Briefing Cornell Notes

Briefing

LangChain tool calling turns an LLM from a text-only assistant into a system that can use external functions safely—by letting the model *suggest* which tool to use and with what structured inputs, while the application code performs the actual execution. The core workflow is built from four linked steps: create tools (Python functions wrapped with metadata), bind them to an LLM (so the model knows what tools exist and their input schemas), tool calling (the LLM emits a structured “tool call” with arguments when a task requires it), and tool execution (the program runs the chosen tool and returns the result back to the model). This separation matters because it avoids letting the LLM directly run code or hit APIs on its own; instead, the developer retains control over what gets executed and with which parameters.

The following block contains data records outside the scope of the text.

def setRpt (n k : Nat) (e : Option Repeat) (d : Device) : Device :=
  let c := d.chan n
  d.setChan n { c with rpt := tabSet rptNone c.rpt k e }

/-- Free a line's repeat entry. -/
def rptFree (n line : Nat) (d : Device) : Device :=
  match rptFind (d.chan n) line with
  | some k => setRpt n k none d
  | none => d

/-- Poison a line: stored poisoned, counted, logged. -/
def poisonLine (n line : Nat) (d : Device) : Device :=
  let l := 128 * line
  let d := rptFree n line ((d.setPoisoned n line true).setSymErrs n line [])
  let d := ((d.bump (mchA n 0x824) 0 32 1).setBit (eccStat n) 1).setFld (mchA n 0x808) 0 32 l
  let d := d.setFld (mchA n 0x80C) 0 4 (l / 2 ^ 32)
  d.fault (halfOf (n / 4)) 0x30 (n * 65536 + rankOf d n l * 256) (line % 65536)

/-! ### Repeat table and persistent counters (R372, R373) -/

/-- A is replaced before B: not persistent, lower count, updated less recently. -/
def rptBefore (a b : Repeat) : Bool :=
  if a.persistent != b.persistent then b.persistent
  else if a.count ≠ b.count then decide (a.count < b.count)
  else decide (a.stamp < b.stamp)

/-- The entry an allocation takes: the lowest free one, else the one to replace. -/
def rptSlot (c : MemChan) : Nat :=
  match (upto 256).find? (fun k => (rptGet c k).isNone) with
  | some k => k
  | none => (upto 256).foldl (fun m k => match rptGet c k, rptGet c m with
      | some e, some f => if rptBefore e f then k else m
      | _, _ => m) 0

def persistA (n r dev : Nat) : Nat := mchA n (0x840 + 0x20 * r + 4 * (dev / 4))

/-- The persistent counter of a device: once per distinct line; at 16 the device is marked. -/
def persistCount (n r line dev : Nat) (d : Device) : Device :=
  let c := d.chan n
  let seen := tabGet noSyms c.counted (20 * r + dev)
  if seen.contains line then d
  else
    let d := d.setChan n { c with counted := tabSet noSyms c.counted (20 * r + dev) (line :: seen) }
    let d := d.bumpSat (persistA n r dev) (8 * (dev % 4)) 8 1
    if d.fld (persistA n r dev) (8 * (dev % 4)) 8 = 16 then markDevice n r dev d else d

/-- The entry of a line, allocated if need be. -/
def rptEntry (n line : Nat) (d : Device) : Nat × Repeat :=
  let c := d.chan n
  let fresh : Repeat := { line := line, count := 0, rewrites := 0, persistent := false, dev := 0, stamp := 0 }
  match rptFind c line with
  | some k => (k, (rptGet c k).getD fresh)
  | none => (rptSlot c, fresh)

/-- A Corrected decode of a line (R367, R372, R373): counted, entered in the table; `scrub` where the scrubber writes the
line back, which counts as a rewrite; a demand correction that reaches repeat_thr rewrites the line. -/
def onCorrected (n line : Nat) (syms : List Nat) (scrub : Bool) (d : Device) : Device :=
  let r := rankOf d n (128 * line)
  let d := (d.setBit (eccStat n) 0).bump (mchA n 0x820) 0 32 1
  let q := rptEntry n line d
  let c := d.chan n
  let d := d.setChan n { c with updates := c.updates + 1 }
  let e : Repeat := { q.2 with dev := syms.getLastD 0 / 8, stamp := c.updates + 1, persistent := q.2.persistent || q.2.rewrites == 2 }
  let d := setRpt n q.1 (some e) d
  let d := if q.2.rewrites = 2 then d.each ((upto 20).filter (fun dev => syms.any (fun p => p / 8 == dev))) (fun d dev => persistCount n r line dev d)
           else d
  let count := if scrub then 0 else sat 15 (e.count + 1)
  if scrub || decide (count ≥ d.fld (mchA n 0x800) 0 4) then
    let d := setRpt n q.1 (some { e with count := 0, rewrites := sat 2 (e.rewrites + 1) }) d
    (d.setSymErrs n line []).bump (mchA n 0x82C) 0 32 1
  else setRpt n q.1 (some { e with count := count }) d

/-- A user write to a line sets its entry's count to 0. -/
def rptWrite (n line : Nat) (d : Device) : Device :=
  match rptFind (d.chan n) line with
  | some k =>
    match rptGet (d.chan n) k with
    | some e =>
      let c := d.chan n
      setRpt n k (some { e with count := 0, stamp := c.updates + 1 }) (d.setChan n { c with updates := c.updates + 1 })
    | none => d
  | none => d

/-! ### Salvage (R381) -/

/-- A line of the void half of a salvaged rank. -/
def voidLine (d : Device) (n line : Nat) : Bool :=
  salvaged d n (rankOf d n (128 * line)) && bitsAt line 5 1 == 1

/-- Wrong bytes of a frame's copies A and B: frame bytes run by burst, then unmarked device, then symbol. -/
def frameBad (d : Device) (n line : Nat) : Nat × Nat :=
  let r := rankOf d n (128 * line)
  let out := marks d n r ++ [d.fld (markA n r) 16 5]
  let at_ (b p : Nat) : Nat := 136 * b + 8 * ((upto (p / 8)).filter (fun x => !out.contains x)).length + p % 8
  let bytes := (upto 64).flatMap (fun b =>
    ((d.symErrs n (line / 64 * 64 + b)).filter (fun p => !out.contains (p / 8))).map (at_ b))
  ((bytes.filter (fun x => decide (x < 4224))).length, (bytes.filter (fun x => decide (4224 ≤ x ∧ x < 8448))).length)

/-- Read a page line in salvage form: copy A, then copy B with a rewrite; both lost poisons the page. A wrong byte
counts as eight wrong bits of the 64 the page code corrects. -/
def salvageRead (n line : Nat) (d : Device) : Device :=
  let q := frameBad d n line
  if 8 * q.1 ≤ 64 then d
  else
    let clear (d : Device) : Device := d.each (upto 64) (fun d b => d.setSymErrs n (line / 64 * 64 + b) [])
    if 8 * q.2 ≤ 64 then clear d
    else d.each (upto 32) (fun d b => poisonLine n (line / 64 * 64 + b) d)

/-! ### Decoding with its consequences -/

/-- Decode a line as a read does, and do what its outcome asks: corrections counted, Uncorrectable poisoned (R372, R376). In
a salvaged rank the page code stands in the code's place. -/
def readLine (n line : Nat) (scrub : Bool) (d : Device) : Decoded × Device :=
  if salvaged d n (rankOf d n (128 * line)) then
    let d := salvageRead n line d
    (if d.isPoisoned n line then .poisoned else .clean, d)
  else
    match decodeLine d n line with
    | .corrected syms a => (.corrected syms a, onCorrected n line syms scrub d)
    | .uncorrectable => (.uncorrectable, poisonLine n line d)
    | x => (x, d)

/-- Store a whole line (R353): poison ends, the injection armed by MCH_INJECT is made when `inject` (R383). -/
def storeLine (n line : Nat) (bs : List Byte) (inject : Bool) (d : Device) : Device :=
  let d := (d.setLineBytes n line bs).setPoisoned n line false
  let a := mchA n 0x940
  if inject && d.bit a 31 then
    let k := d.fld a 16 3 + 1
    let dev (x : Nat) : List Nat := (upto k).map (fun u => 8 * x + u)
    let d' := d.putBit a 31 false
    if d.bit a 30 then rptFree n line ((d'.setPoisoned n line true).setSymErrs n line [])
    else
      let b := if d.bit a 19 && d.fld a 8 5 != d.fld a 0 5 then dev (d.fld a 8 5) else []
      d'.setSymErrs n line ((dev (d.fld a 0 5) ++ b).filter (fun p => decide (p < 160)))
  else d.setSymErrs n line []

/-! ### ECC commands (R370, R373, R381, R384) -/

def eccCmdErr (n : Nat) (d : Device) : Device := d.setBit (eccStat n) 5

/-- The rank and dev fields hold what the command was written with. -/
def eccFields (n r dev : Nat) (d : Device) : Device := (d.setFld (mchA n 0x800) 28 1 r).setFld (mchA n 0x800) 23 5 dev

/-- ECC_MARK; true where it was refused. -/
def eccMark (n r dev : Nat) (d : Device) : Bool × Device :=
  if dev > 19 then (true, eccCmdErr n d) else (false, markDevice n r dev d)

/-- ECC_UNMARK: only while state is 0 or 1, and not on a salvaged rank. -/
def eccUnmark (n r dev : Nat) (d : Device) : Bool × Device :=
  if dev > 19 ∨ d.chanState n > 1 ∨ salvaged d n r then (true, eccCmdErr n d) else (false, unmarkDevice n r dev d)

/-- ECC_SALVAGE: only for a retired rank that is not salvaged yet. -/
def eccSalvage (n r : Nat) (d : Device) : Bool × Device :=
  if retired d n r && !salvaged d n r && !d.bit (markA n r) 29 then (false, saveMarks n r (d.setBit (markA n r) 29))
  else (true, eccCmdErr n d)

/-- SALVAGE_DONE: every unit converted. Lines of the void half are lost; the others keep their contents, or their poison. -/
def salvageDone (n r : Nat) (d : Device) : Device :=
  if !d.bit (markA n r) 29 then d
  else
    let mine (line : Nat) : Bool := rankOf d n (128 * line) == r
    let d := d.each (d.mem.symErr.filter (fun kv => kv.1 / 2 ^ 29 == n && mine (kv.1 % 2 ^ 29))) (fun d kv =>
      let line := kv.1 % 2 ^ 29
      if bitsAt line 5 1 = 1 then d
      else match decodeLine d n line with
        | .uncorrectable => poisonLine n line d
        | .poisoned => d.setSymErrs n line []
        | _ => d.setSymErrs n line [])
    let void (line : Nat) : Bool := mine line && bitsAt line 5 1 == 1
    let d := { d with mem := { d.mem with
      dram := d.mem.dram.filter (fun cell => !(cell.1 / 2 ^ 36 == n && void (cell.1 % 2 ^ 36 / 128)))
      symErr := tabDrop (fun k => k / 2 ^ 29 == n && void (k % 2 ^ 29)) d.mem.symErr
      poisoned := tabDrop (fun k => k / 2 ^ 29 == n && void (k % 2 ^ 29)) d.mem.poisoned
      mix := tabDrop (fun k => k / 2 ^ 29 == n && void (k % 2 ^ 29)) d.mem.mix } }
    saveMarks n r ((d.putBit (markA n r) 29 false).setBit (markA n r) 30)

The transcript begins by revisiting why tool use is necessary for AI agents. LLMs are strong at reasoning and generating outputs, but they can’t directly perform actions like updating databases, posting on social platforms, or querying live services. Tools provide the missing “hands and feet”: explicit functions such as a DuckDuckGo search tool or a shell command tool. The missing piece is how to connect an LLM to those tools and how the LLM decides when to use them.

Tool binding is introduced as the registration step where each tool’s name, description, and input schema are provided to the LLM. Once bound, the model can format future tool calls correctly—sending inputs in the exact structure the tool expects. The transcript then demonstrates tool calling using a simple multiply tool. When asked a normal conversational question (“how are you?”), the LLM responds directly without tool use. When asked a computation (“what is 8 * 7?”), it generates a structured output indicating the tool name (e.g., “multiply”) and the argument values (A=8, B=7). A key clarification follows: tool calling does not execute the tool. The LLM only suggests the tool and arguments; LangChain (and the developer’s code) handles execution.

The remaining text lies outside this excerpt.